AIM OF THE TASK
Go through the records, and copy each line in which the string "size" is present.

AVAILABLE DATA
/-- MARKER while a command runs, OUT at its last valid offset, every read-only register, CMD. -/
theorem wit_WrongDirectionGetsError :
    (∃ (s : State) (a : Word), AddressOf s.cfg .marker 0 a ∧ 0 < Window.marker.size ∧ s.busy = true) ∧
    (∃ (s : State) (a : Word), AddressOf s.cfg .out 383 a ∧ 383 < capOf s.cfg .out ∧ 383 < Window.out.size ∧
      s.busy = false) ∧
    (∀ off ∈ [0x000, 0x020, 0x024, 0x028, 0x02C, 0x030, 0x034, 0x038, 0x03C, 0x040, 0x044], ∃ (s : State) (a : Word),
      RegAddressOf s.cfg off a) ∧
    ∃ (s : State) (a : Word), RegAddressOf s.cfg 0x008 a := by
  refine ⟨⟨running .ser hi, _, addressOf_cfgT .marker 0 (by decide), by decide, rfl⟩,
    ⟨hi, _, addressOf_cfgT .out 383 (by decide), by decide, by decide, rfl⟩, fun off h => wit_regAddresses off ?_,
    wit_regAddresses 8 (by decide)⟩
  simp only [List.mem_cons, List.not_mem_nil, or_false] at h; omega

theorem wit_BufferAccessWhileBusyFaults : ∃ (s : State) (a : Word), s.busy = true ∧ AddressOf s.cfg .out 383 a ∧
    383 < capOf s.cfg .out :=
  ⟨running .ser hi, _, rfl, addressOf_cfgT .out 383 (by decide), by decide⟩

theorem wit_ErrorAnswerChangesNothing : ∃ (s t : State) (acc : Access), hostStep acc s = .next t ∧ t.answer = some .error :=
  ⟨hi, _, .read32 6, rfl, rfl⟩

theorem wit_ReadsAreFreeAndWritesIdempotent : (∃ (s t : State) (a : Word), hostStep (.read32 a) s = .next t) ∧
    ∃ (s t : State) (a : Word) (v : Byte), ¬ RegAddressOf s.cfg 0x008 a ∧ hostStep (.write8 a v) s = .next t ∧ t.msg ≠ s.msg :=
  ⟨⟨hi, _, 0xC, rfl⟩, ⟨hi, _, addr .msg 0, 0x58, by unfold RegAddressOf; decide, rfl, by decide⟩⟩

/-- A message one byte longer than MSG_CAP, on an empty buffer: the BadLength clause of SER, XOR, FRAME and FIND. -/
def tooLong : State := { State.reset with msgLen := 257 }

/-- An empty message, and two bytes; and the BadLength clause. -/
theorem wit_SerWritesTheBitStream : (∀ s ∈ [running .ser State.reset, running .ser hi],
    s.cur.msgLen.toNat ≤ s.cfg.msgCap ∧ Holds s.msg s.cur.msgLen.toNat (fun i => if i = 0 then 0x48 else 0x49)) ∧
    (running .ser tooLong).cfg.msgCap < (running .ser tooLong).cur.msgLen.toNat := by
  unfold Holds; decide

/-- No cell, and two bytes; BIT_LEN = BIT_CAP + 1, and BIT_LEN = BIT_CAP - 1. -/
theorem wit_DesWritesTheBytes :
    (∀ s ∈ [running .des State.reset, running .des (withBits (List.replicate 16 true) State.reset)],
      s.cur.bitLen.toNat ≤ s.cfg.bitCap ∧ s.cur.bitLen.toNat % 8 = 0 ∧
        ∀ k, k < s.cur.bitLen.toNat → s.bit.read k = some true) ∧
    (∃ s : State, s.cfg.bitCap < s.cur.bitLen.toNat) ∧
    ∃ s : State, s.cur.bitLen.toNat ≤ s.cfg.bitCap ∧ s.cur.bitLen.toNat % 8 ≠ 0 :=
  ⟨by decide, ⟨running .des { State.reset with bitLen := 2049 }, by decide⟩,
    running .des { State.reset with bitLen := 2047 }, by decide, by decide⟩

/-- Eight bits; and SER of two bytes, then DES accepted with the BIT_LEN it left. -/
theorem wit_CodecRoundTrips : (List.replicate 8 true).length % 8 = 0 ∧
    ∃ s t u : State, s.cur.msgLen.toNat ≤ s.cfg.msgCap ∧ exec .ser s = .next t ∧ u.cfg = s.cfg ∧
      (∀ k, u.bit.read k = t.bit.read k) ∧ u.cur.bitLen = t.bitLen := by
  refine ⟨rfl, ?_⟩
  cases e : exec .ser (running .ser hi) with
  | next t => exact ⟨running .ser hi, t, { running .ser hi with bit := t.bit, cur := { Cur.blank with bitLen := t.bitLen } },
      by decide, e, rfl, fun _ => rfl, rfl⟩
  | fault f => cases e
  | refused r => cases e

/-- No password, and a password longer than the message of which only the used bytes are written. -/
theorem wit_XorAppliesTheKeystream :
    (∀ s ∈ [running .xor hi, running .xor { hi with pwd := [(0, 7), (1, 7)], pwdLen := 64 }],
      s.cur.msgLen.toNat ≤ s.cfg.msgCap ∧ s.cur.pwdLen.toNat ≤ s.cfg.pwdCap ∧
        Holds s.msg s.cur.msgLen.toNat (fun i => if i = 0 then 0x48 else 0x49) ∧
        Holds s.pwd (min s.cur.pwdLen.toNat s.cur.msgLen.toNat) (fun _ => 7)) ∧
    (running .xor tooLong).cfg.msgCap < (running .xor tooLong).cur.msgLen.toNat ∧
    ∃ s : State, s.cfg.pwdCap < s.cur.pwdLen.toNat :=
  ⟨by unfold Holds; decide, by decide, running .xor { hi with pwdLen := 65 }, by decide⟩

theorem wit_CipherReadsOnlyThePasswordBytesItUses : ∃ x p q : List Byte, p.length = q.length ∧ p.take x.length = q.take x.length ∧
    p ≠ q := ⟨[1], [7, 8], [7, 9], by decide, by decide, by decide⟩

theorem wit_FrameAppendsTheMarker :
    (∀ s ∈ [running .frame State.reset, running .frame { hi with pwd := [(0, 7), (1, 7)], pwdLen := 64 }],
      s.cur.msgLen.toNat ≤ s.cfg.msgCap ∧ s.cur.pwdLen.toNat ≤ s.cfg.pwdCap ∧
        Holds s.msg s.cur.msgLen.toNat (fun i => if i = 0 then 0x48 else 0x49) ∧
        Holds s.pwd (min s.cur.pwdLen.toNat s.cur.msgLen.toNat) (fun _ => 7)) ∧
    (running .frame tooLong).cfg.msgCap < (running .frame tooLong).cur.msgLen.toNat ∧
    ∃ s : State, s.cfg.pwdCap < s.cur.pwdLen.toNat :=
  ⟨by unfold Holds; decide, by decide, running .frame { hi with pwdLen := 65 }, by decide⟩

/-- `####END###`: the marker at index 1. -/
def overlapping : List Byte := [0x23, 0x23, 0x23, 0x23, 0x45, 0x4E, 0x44, 0x23, 0x23, 0x23]

/-- A marker at index 1; two bytes, so none; and the BadLength clause. -/
theorem wit_FindCopiesUpToTheFirstMarker :
    (∃ (s : State) (x : Nat → Byte), s.cur.msgLen.toNat ≤ s.cfg.msgCap ∧ Holds s.msg s.cur.msgLen.toNat x ∧
      1 + 9 ≤ s.cur.msgLen.toNat ∧ MarkerAt x 1 ∧ ∀ j, j < 1 → ¬ MarkerAt x j) ∧
    (∃ (s : State) (x : Nat → Byte), s.cur.msgLen.toNat ≤ s.cfg.msgCap ∧ Holds s.msg s.cur.msgLen.toNat x ∧
      ∀ i, i + 9 ≤ s.cur.msgLen.toNat → ¬ MarkerAt x i) ∧
    (running .find tooLong).cfg.msgCap < (running .find tooLong).cur.msgLen.toNat := by
  refine ⟨⟨running .find (withMsg overlapping State.reset), fun i => overlapping.getD i 0, by decide, by unfold Holds; decide,
    by decide, by unfold MarkerAt; decide, by unfold MarkerAt; decide⟩,
    ⟨running .find hi, fun i => if i = 0 then 0x48 else 0x49, by decide, by unfold Holds; decide, fun i h => ?_⟩, by decide⟩
  have : (running .find hi).cur.msgLen.toNat = 2 := rfl
  omega

/-- 27 pixels for one byte: L = 80, C = 81. -/
theorem wit_EmbedWritesTheStreamIntoTheSlots : ∃ (s : State) (x p v : Nat → Byte), LengthsLegal .embed s ∧
    0 < s.cur.msgLen.toNat ∧ 8 * (s.cur.msgLen.toNat + 9) ≤ 3 * (s.cur.pixLen.toNat / 4) ∧ Holds s.msg s.cur.msgLen.toNat x ∧
    Holds s.pwd (min s.cur.pwdLen.toNat s.cur.msgLen.toNat) p ∧
    ∀ k, k < 8 * (s.cur.msgLen.toNat + 9) → s.pix.read (4 * (k / 3) + k % 3) = some (v k) :=
  ⟨running .embed (withPixels (List.replicate 27 0x40101010) (withMsg [0x41] State.reset)), fun _ => 0x41, fun _ => 0, fun _ => 0x10,
    by unfold LengthsLegal; decide, by decide, by decide, by unfold Holds; decide, by unfold Holds; decide, by decide +kernel⟩

/-- A message too long; an empty message that does not fit, and C = 87 below L = 88; an empty message with C = 72. -/
theorem wit_EmbedChecksComeInOrder :
    ¬ LengthsLegal .embed (running .embed tooLong) ∧
    (∀ s ∈ [running .embed State.reset, running .embed { hi with pixLen := 116 }],
      LengthsLegal .embed s ∧ 3 * (s.cur.pixLen.toNat / 4) < 8 * (s.cur.msgLen.toNat + 9)) ∧
    ∃ s : State, LengthsLegal .embed s ∧ 8 * (s.cur.msgLen.toNat + 9) ≤ 3 * (s.cur.pixLen.toNat / 4) ∧
      s.cur.msgLen.toNat = 0 :=
  ⟨by unfold LengthsLegal; decide, by unfold LengthsLegal; decide, running .embed { State.reset with pixLen := 96 },
    by unfold LengthsLegal; decide, by decide, rfl⟩

/-- A success, and a failure. -/
theorem wit_EmbedChangesOnlyBitZeroOfColourSamples :
    nextSays (fun t => decide (t.err = .ok))
      (exec .embed (running .embed (withPixels (List.replicate 27 0x40101010) (withMsg [0x41] State.reset)))) = true ∧
    nextSays (fun t => decide (t.err = .capacityExceeded)) (exec .embed (running .embed State.reset)) = true := by
  decide +kernel

/-- 24 pixels whose LSBs are the marker. -/
def markerCarrier : State :=
  { State.reset with
    pix := Store.writeFrom [] 0 ((List.range 96).map (fun a =>
      if a % 4 = 3 then 0xFF else bitByte (streamBit (fun i => marker.getD i 0) (3 * (a / 4) + a % 4))))
    pixLen := 96 }

theorem wit_ExtractReturnsThePayload : ∃ (s : State) (y p : Nat → Byte), LengthsLegal .extract s ∧
    8 * (0 + 9) ≤ 3 * (s.cur.pixLen.toNat / 4) ∧ SlotsCarry s.pix (8 * (0 + 9)) y ∧ MarkerAt y 0 ∧
    (∀ i, i < 0 → ¬ MarkerAt y i) ∧ Holds s.pwd (min s.cur.pwdLen.toNat 0) p :=
  ⟨running .extract markerCarrier, fun i => marker.getD i 0, fun _ => 0, by unfold LengthsLegal; decide, by decide,
    by unfold SlotsCarry; decide +kernel, by unfold MarkerAt; decide, fun i h => absurd h (Nat.not_lt_zero i),
    by unfold Holds; decide⟩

TASK ANSWER
    (∃ (s : State) (a : Word), AddressOf s.cfg .marker 0 a ∧ 0 < Window.marker.size ∧ s.busy = true) ∧
    (∃ (s : State) (a : Word), AddressOf s.cfg .out 383 a ∧ 383 < capOf s.cfg .out ∧ 383 < Window.out.size ∧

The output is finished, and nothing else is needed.